障がいの当事者、ハンセン病元患者、医師、弁護士らが国の隔離政策で人権が奪われたハンセン病と精神障がいの共通点を指摘した。席上、障がい者とハンセン病元患者、国民が手を取り、誤った国の精神保健施策を正すために闘うことを決議した。
 シンポジウムで八尋光秀弁護士は「ハンセン病患者の隔離、精神障がい者の隔離は人権、人生を奪ったという意味で同じだ。問題は患者を隔離することを正当化し、偏見と差別をしてきた法律と社会であり、私たちだ」と話した。

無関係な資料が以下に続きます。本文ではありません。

-- ==== Sys2Proof/Machine/Service.lean ====
section
/-! DEFINITION. Service entries, page responses, invalidations, rings written by the host, the watchdogs and the teardown (R310, R340,
R345 to R352, R356, R357, R377). -/

namespace Sys2Proof

namespace Machine

/-! ### The end of a PASID (R352) -/

/-- Engine operations and copies of a workgroup are gone; a line that one of them owed bytes, and no other copy does, is present again (R206, R254). -/
def State.dropOps (w : Nat) (s : State) : State :=
  let gone := s.cores.flatMap (fun e => e.2.copies.filter (fun o => (o.wg == w || o.twg == w) && !o.tile))
  let s : State := { s with cores := s.cores.map (fun (e : Nat × Core) =>
      (e.1, { e.2 with eng := e.2.eng.filter (fun o => o.wg != w), copies := e.2.copies.filter (fun o => o.wg != w && o.twg != w) })) }
  gone.foldl (fun t o => t.modCore o.tcore (fun x => x.setLines ((linesOf o.off o.total).filter (fun l => o.owes o.tcore l && !t.owed o.tcore l)))) s

/-- Hub-die copies of a context end with status 4 (R309). -/
def State.endCopies (p : Nat) (s : State) : State :=
  (s.dev.copies.filter (fun o => o.pasid == p)).foldl (fun t o =>
    let e : HubCopy := if o.finished then o else { o with finished := true, status := 4, fcode := 0, faddr := 0 }
    (t.hubFinish e).modDev (fun d => { d with copies := d.copies.filter (fun y => y.id != o.id) })) s

/-- Tear a context down: its queues stop, its workgroups are discarded with their engine operations, and what the device keeps of it is
dropped; it is gone when its requests have returned, a response that a saved context kept among them (R352, R358). -/
def State.teardown (p : Nat) (s : State) : State :=
  if (s.ctx p).state = .ended then s
  else
    let s := s.modDev (fun d =>
      { d with queues := d.queues.map (fun (e : Nat × Queue) => (e.1,
          if e.2.pasid.toNat = p then { e.2 with en := false, state := .disabled, yieldSlot := false, open_ := [] } else e.2)) })
    let ws := (s.wgs.map (·.2)).filter (fun x => x.pasid == p)
    let s := ws.foldl (fun t x => ((t.drainCore x.core).dropOps x.id).freeWg x.id) s
    let s := s.endCopies p
    let s : State := { s with launches := s.launches.filter (fun e => e.2.pasid != p) }
    let s := s.modDev (fun d =>
      { d with graphs := d.graphs.filter (fun e => e.2.owner != some p), tasks := d.tasks.filter (fun y => y.pasid != p),
               mgmt := { d.mgmt with frozen := d.mgmt.frozen.filter (· != p) } })
    let back := fun (r : Prg) => (s.ctx p).deferred.any (fun i => match i with | .pageRequestResponse q n _ => q == p && n == r.idx | _ => false)
    let s := s.modCtx p (fun c =>
      { c with prgs := c.prgs.filter (fun r => !back r), state := .ended, calls := [], pool := [], parked := [], pre := [], marks := [], waiting := [], recs := [], deferred := [],
               batch := Batch.zero, fp := [] })
    (s.wake).endTeardown p

/-- TEARDOWN_PASID (R352, R365). -/
def execTeardownPasid (p : Nat) (s : State) : Out' := .next (s.command (fun t => (t.teardown p).answer 0 []))

/-! ### Replay (R340, R207, R349) -/

/-- Sectors of an engine operation with an address in each of their parts; a spill of the state store counts as one sector of any page. -/
def EngOp.sects (o : EngOp) (page : Nat) : List Sect :=
  match o.kind with
  | .tld | .tst | .ald | .ast => o.pieces.zipIdx.map (fun x => ⟨secNo x.1.len x.2, x.1.va, x.1.len⟩)
  | _ => [⟨0, page * 4096, 64⟩]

 北見赤十字病院精神科の伊藤哲寛医師は日本の精神病床の多さ、強制入院の多さなどは国際的に批判を浴びていることを報告した。北海道十勝で病床を半分に減らした実践例を挙げ「市民や家族の協力がないから地域移行が進まないというのは言い訳だ。病床を半分に減らしても誰も困らない」と指摘した。
 ハンセン病違憲国賠訴訟で沖縄愛楽園原告副団長を務めた金城幸子さんは「療養所から出て堂々胸を張って生きることが支援してくれた人へのお礼になる」と述べた。自立生活センター・イルカの長位鈴子代表、統合失調症ピアサポーターの新田宗哲さんも登壇し、当事者の立場から発言した。